İçeriğe geç

LİTERATÜR TİPLER..

LİTERATÜRE GEÇEBİLECEK HARİKA PROFİLLER;
Keşke İnsanlar Mevlana’nın dediği gibi “Ya göründüğün gibi ol, ya da olduğun gibi görün” tavsiyesini Pratize edebilseler, işte o zaman İnsan/ İnsan Hakkındaki yanlış kanaatleri minimize edilebilir. İşte o gün İkiyüzlülük ve Nifakı hayatlarından çıkarmaları mümkündür.
Tolstoy haklı olarak şunu ifade etmiştir,” Bozuk para cebinizi, bozuk insan kalbinizi deler, o yüzden ikisini de harcayın gitsin.”
Bu tiplerden biri ya da birkaçı bizlerde olabilir ya da olmadığını düşünüp kendimizi de kandırabiliriz ama gerçek ile yüzleşmek için aynaya bakmalı ve kendimizi hesaba çekmeliyiz. Böyle Müslüman olmaz diyerek Kur’an’ın inşa ettiği Müslüman kimliği oluşturmaya çalışmalıyız.
Aşağıda kategorize ettiğimiz karakterler Niteliksel olup, iç içe geçen tümel bir şahsiyet arz ederler.
Bu tür şahsiyetin tümeli de İslam mantalitesinde Negatiftir; Neden negatiftir? çünkü Niceliklerin deryasında heva ve heveslerin mekanlarında kendilerini hesaba çekme endişeleri kalmamıştır.
Ayrıca; Aşağıdaki tipler kendini bir şekilde ifade edenlerdir, bunların dışında tanımlamakta zorluk çektiğimiz inkârcılar var,
Örnek, Hırsız, arsız, yüzsüz, şerefsiz, haysiyetsiz, Tefeci, Müfteri, Zorba, Zalim listeye sığmayan binlerce Müslüman.
Bunlar da adsız, Meçhul yalancı kahramanlardır.

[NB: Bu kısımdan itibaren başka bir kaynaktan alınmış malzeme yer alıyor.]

/-! ## `finish` -/

@[simp] theorem finish_cfg (s : State) (c : StatusCode) (l : List Word) : (s.finish c l).cfg = s.cfg := rfl
@[simp] theorem finish_cmd (s : State) (c : StatusCode) (l : List Word) : (s.finish c l).cmd = s.cmd := rfl
@[simp] theorem finish_arg (s : State) (c : StatusCode) (l : List Word) : (s.finish c l).arg = s.arg := rfl
@[simp] theorem finish_dev (s : State) (c : StatusCode) (l : List Word) : (s.finish c l).dev = s.dev := rfl
@[simp] theorem finish_blk (s : State) (c : StatusCode) (l : List Word) : (s.finish c l).blk = s.blk := rfl
@[simp] theorem finish_flt (s : State) (c : StatusCode) (l : List Word) : (s.finish c l).flt = s.flt := rfl
@[simp] theorem finish_active (s : State) (c : StatusCode) (l : List Word) : (s.finish c l).active = s.active := rfl
@[simp] theorem finish_faults (s : State) (c : StatusCode) (l : List Word) : (s.finish c l).faults = s.faults := rfl
@[simp] theorem finish_host (s : State) (c : StatusCode) (l : List Word) : (s.finish c l).host = s.host := rfl
@[simp] theorem finish_pins (s : State) (c : StatusCode) (l : List Word) : (s.finish c l).pins = s.pins := rfl
@[simp] theorem finish_readData (s : State) (c : StatusCode) (l : List Word) : (s.finish c l).readData = s.readData := rfl
@[simp] theorem finish_sched (s : State) (c : StatusCode) (l : List Word) : (s.finish c l).sched = s.sched := rfl
@[simp] theorem finish_tape (s : State) (c : StatusCode) (l : List Word) : (s.finish c l).tape = s.tape := rfl
@[simp] theorem finish_drawn (s : State) (c : StatusCode) (l : List Word) : (s.finish c l).drawn = s.drawn := rfl

/-! ## `loadMailbox` -/

@[simp] theorem loadMailbox_cfg (s : State) (b : Nat) (f : Frame) : (s.loadMailbox b f).cfg = s.cfg := rfl
@[simp] theorem loadMailbox_cmd (s : State) (b : Nat) (f : Frame) : (s.loadMailbox b f).cmd = s.cmd := rfl
@[simp] theorem loadMailbox_code (s : State) (b : Nat) (f : Frame) : (s.loadMailbox b f).code = s.code := rfl
@[simp] theorem loadMailbox_arg (s : State) (b : Nat) (f : Frame) : (s.loadMailbox b f).arg = s.arg := rfl
@[simp] theorem loadMailbox_res (s : State) (b : Nat) (f : Frame) : (s.loadMailbox b f).res = s.res := rfl
@[simp] theorem loadMailbox_dev (s : State) (b : Nat) (f : Frame) : (s.loadMailbox b f).dev = s.dev := rfl
@[simp] theorem loadMailbox_flt (s : State) (b : Nat) (f : Frame) : (s.loadMailbox b f).flt = s.flt := rfl
@[simp] theorem loadMailbox_cur (s : State) (b : Nat) (f : Frame) : (s.loadMailbox b f).cur = s.cur := rfl
@[simp] theorem loadMailbox_active (s : State) (b : Nat) (f : Frame) : (s.loadMailbox b f).active = s.active := rfl
@[simp] theorem loadMailbox_faults (s : State) (b : Nat) (f : Frame) : (s.loadMailbox b f).faults = s.faults := rfl
@[simp] theorem loadMailbox_host (s : State) (b : Nat) (f : Frame) : (s.loadMailbox b f).host = s.host := rfl
@[simp] theorem loadMailbox_pins (s : State) (b : Nat) (f : Frame) : (s.loadMailbox b f).pins = s.pins := rfl
@[simp] theorem loadMailbox_readData (s : State) (b : Nat) (f : Frame) : (s.loadMailbox b f).readData = s.readData := rfl
@[simp] theorem loadMailbox_sched (s : State) (b : Nat) (f : Frame) : (s.loadMailbox b f).sched = s.sched := rfl
@[simp] theorem loadMailbox_tape (s : State) (b : Nat) (f : Frame) : (s.loadMailbox b f).tape = s.tape := rfl
@[simp] theorem loadMailbox_drawn (s : State) (b : Nat) (f : Frame) : (s.loadMailbox b f).drawn = s.drawn := rfl

/-! ## `popFifo` -/

@[simp] theorem popFifo_cfg (s : State) (b : Nat) : (s.popFifo b).cfg = s.cfg := rfl
@[simp] theorem popFifo_cmd (s : State) (b : Nat) : (s.popFifo b).cmd = s.cmd := rfl
@[simp] theorem popFifo_code (s : State) (b : Nat) : (s.popFifo b).code = s.code := rfl
@[simp] theorem popFifo_arg (s : State) (b : Nat) : (s.popFifo b).arg = s.arg := rfl
@[simp] theorem popFifo_res (s : State) (b : Nat) : (s.popFifo b).res = s.res := rfl
@[simp] theorem popFifo_dev (s : State) (b : Nat) : (s.popFifo b).dev = s.dev := rfl
@[simp] theorem popFifo_flt (s : State) (b : Nat) : (s.popFifo b).flt = s.flt := rfl
@[simp] theorem popFifo_cur (s : State) (b : Nat) : (s.popFifo b).cur = s.cur := rfl
@[simp] theorem popFifo_active (s : State) (b : Nat) : (s.popFifo b).active = s.active := rfl
@[simp] theorem popFifo_faults (s : State) (b : Nat) : (s.popFifo b).faults = s.faults := rfl
@[simp] theorem popFifo_host (s : State) (b : Nat) : (s.popFifo b).host = s.host := rfl
@[simp] theorem popFifo_pins (s : State) (b : Nat) : (s.popFifo b).pins = s.pins := rfl
@[simp] theorem popFifo_readData (s : State) (b : Nat) : (s.popFifo b).readData = s.readData := rfl
@[simp] theorem popFifo_sched (s : State) (b : Nat) : (s.popFifo b).sched = s.sched := rfl
@[simp] theorem popFifo_tape (s : State) (b : Nat) : (s.popFifo b).tape = s.tape := rfl
@[simp] theorem popFifo_drawn (s : State) (b : Nat) : (s.popFifo b).drawn = s.drawn := rfl

/-! ## `hwDeinit` -/

@[simp] theorem hwDeinit_cfg (s : State) (b : Nat) : (s.hwDeinit b).cfg = s.cfg := rfl
@[simp] theorem hwDeinit_cmd (s : State) (b : Nat) : (s.hwDeinit b).cmd = s.cmd := rfl
@[simp] theorem hwDeinit_code (s : State) (b : Nat) : (s.hwDeinit b).code = s.code := rfl
@[simp] theorem hwDeinit_arg (s : State) (b : Nat) : (s.hwDeinit b).arg = s.arg := rfl
@[simp] theorem hwDeinit_res (s : State) (b : Nat) : (s.hwDeinit b).res = s.res := rfl
@[simp] theorem hwDeinit_dev (s : State) (b : Nat) : (s.hwDeinit b).dev = s.dev := rfl
@[simp] theorem hwDeinit_flt (s : State) (b : Nat) : (s.hwDeinit b).flt = s.flt := rfl
@[simp] theorem hwDeinit_cur (s : State) (b : Nat) : (s.hwDeinit b).cur = s.cur := rfl
@[simp] theorem hwDeinit_active (s : State) (b : Nat) : (s.hwDeinit b).active = s.active := rfl
@[simp] theorem hwDeinit_faults (s : State) (b : Nat) : (s.hwDeinit b).faults = s.faults := rfl
@[simp] theorem hwDeinit_host (s : State) (b : Nat) : (s.hwDeinit b).host = s.host := rfl
@[simp] theorem hwDeinit_pins (s : State) (b : Nat) : (s.hwDeinit b).pins = s.pins := rfl
@[simp] theorem hwDeinit_readData (s : State) (b : Nat) : (s.hwDeinit b).readData = s.readData := rfl
@[simp] theorem hwDeinit_sched (s : State) (b : Nat) : (s.hwDeinit b).sched = s.sched := rfl
@[simp] theorem hwDeinit_tape (s : State) (b : Nat) : (s.hwDeinit b).tape = s.tape := rfl
@[simp] theorem hwDeinit_drawn (s : State) (b : Nat) : (s.hwDeinit b).drawn = s.drawn := rfl
/-! ## The written fields -/

@[simp] theorem finish_code (s : State) (c : StatusCode) (l : List Word) : (s.finish c l).code = c := rfl
@[simp] theorem finish_res (s : State) (c : StatusCode) (l : List Word) : (s.finish c l).res = Words8.ofList l := rfl
@[simp] theorem finish_cur (s : State) (c : StatusCode) (l : List Word) : (s.finish c l).cur = none := rfl
@[simp] theorem finish_busy (s : State) (c : StatusCode) (l : List Word) : (s.finish c l).busy = false := rfl
@[simp] theorem goto_app_cur (s : State) (p : Pos) : (s.goto .app p).cur = some p := rfl
@[simp] theorem goto_app_active (s : State) (p : Pos) : (s.goto .app p).active = s.active := rfl
@[simp] theorem goto_engine_cur (s : State) (h : Handler) (p : Pos) : (s.goto (.engine h) p).cur = s.cur := rfl
@[simp] theorem afterDraw_tape (s : State) : s.afterDraw.tape = s.tape.tail := rfl
@[simp] theorem afterDraw_drawn (s : State) : s.afterDraw.drawn = s.drawn + 1 := rfl
@[simp] theorem enterHandler_active (s : State) (h : Handler) (p : Pos) :
    (s.enterHandler h p).active = s.active ++ [⟨h, p⟩] := rfl

/-! ## Views that depend on `cfg` alone -/

theorem desc_eq_of_cfg {s t : State} (h : t.cfg = s.cfg) (d : Nat) : t.desc d = s.desc d := by
  simp [State.desc, h]

theorem blockOf_eq_of_cfg {s t : State} (h : t.cfg = s.cfg) (d : Nat) : t.blockOf d = s.blockOf d := by
  simp [State.blockOf, desc_eq_of_cfg h]

theorem farrayOf_eq_of_cfg {s t : State} (h : t.cfg = s.cfg) (d : Nat) : t.farrayOf d = s.farrayOf d := by
  simp [State.farrayOf, desc_eq_of_cfg h]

Çin’lilerin dediği gibi Sizinkiler buraya gelince beraber yemeğe çıkıyoruz, Domuz eti haramdır diye yemiyorlar, âmâ yaptığımız mamullere sahte marka vurmamızı bizden istiyorlar.!
Arkadaşın biri anlatmıştı, Vatandaşın bir bir hacıdan faizli para almış, her ay götürüp faizini veriyor ama ana para yerinde sayıyor, bir gün gittim hacı bey camii de namaz kılıyordu namazını bitirmesini bekledim, Selam verdikten sonra yaklaştım heci abi aylık Faiz paranı getirdim dedim, bana dönerek ne faizi aylık ‘kar’ımı getirmişsin, Ben abdestliyim bırak yere bırak, ben yerden alırım demiş.(Paranın İğdiş edilmiş tipleri.)
Yani ahlak ustaları ve Pedagojinin sınırlarını zorlayan, aciz bırakan, pes ettiren karakterlerdir.
İşte bu türden tanımlanamayan binlerce inkarcı yüzsüz Müslümanla her yerde karşılaşmak mümkündür.
Muhammed İkbal’in dediği gibi; “Müslümanlardan Kaçın, İslam’a sığının, Bu çağda bu dinin mensuplarının bu dine en büyük iyiliği, Müslüman olmadıklarını deklare etsinler”
Bir düşünce, itikat, fikir ve akım için düşmanlık yapmanıza gerek yok sadece en büyük felaket kötü temsiliyetir.
İşte bunun için Hz. Ali(as) “Benim belimi iki sınıf kırmıştır, Biri ibadetlere dalan cahiller, diğeri ilmiyle amel etmeyen alimler”
Muhammed İkbal’e gelip diyorlar ki biz gidip Hindulara İslam’ı tebliğ edeceğiz nereden başlayalım İkbal(ra) şu harikulade cevabı veriyor. “Gidin onlara Müslüman olmadığınızı söyleyin.”
Literatürümüzde geçen “Ölmeden ölünüz” düsturu Allah’a yakınlık bahşeder.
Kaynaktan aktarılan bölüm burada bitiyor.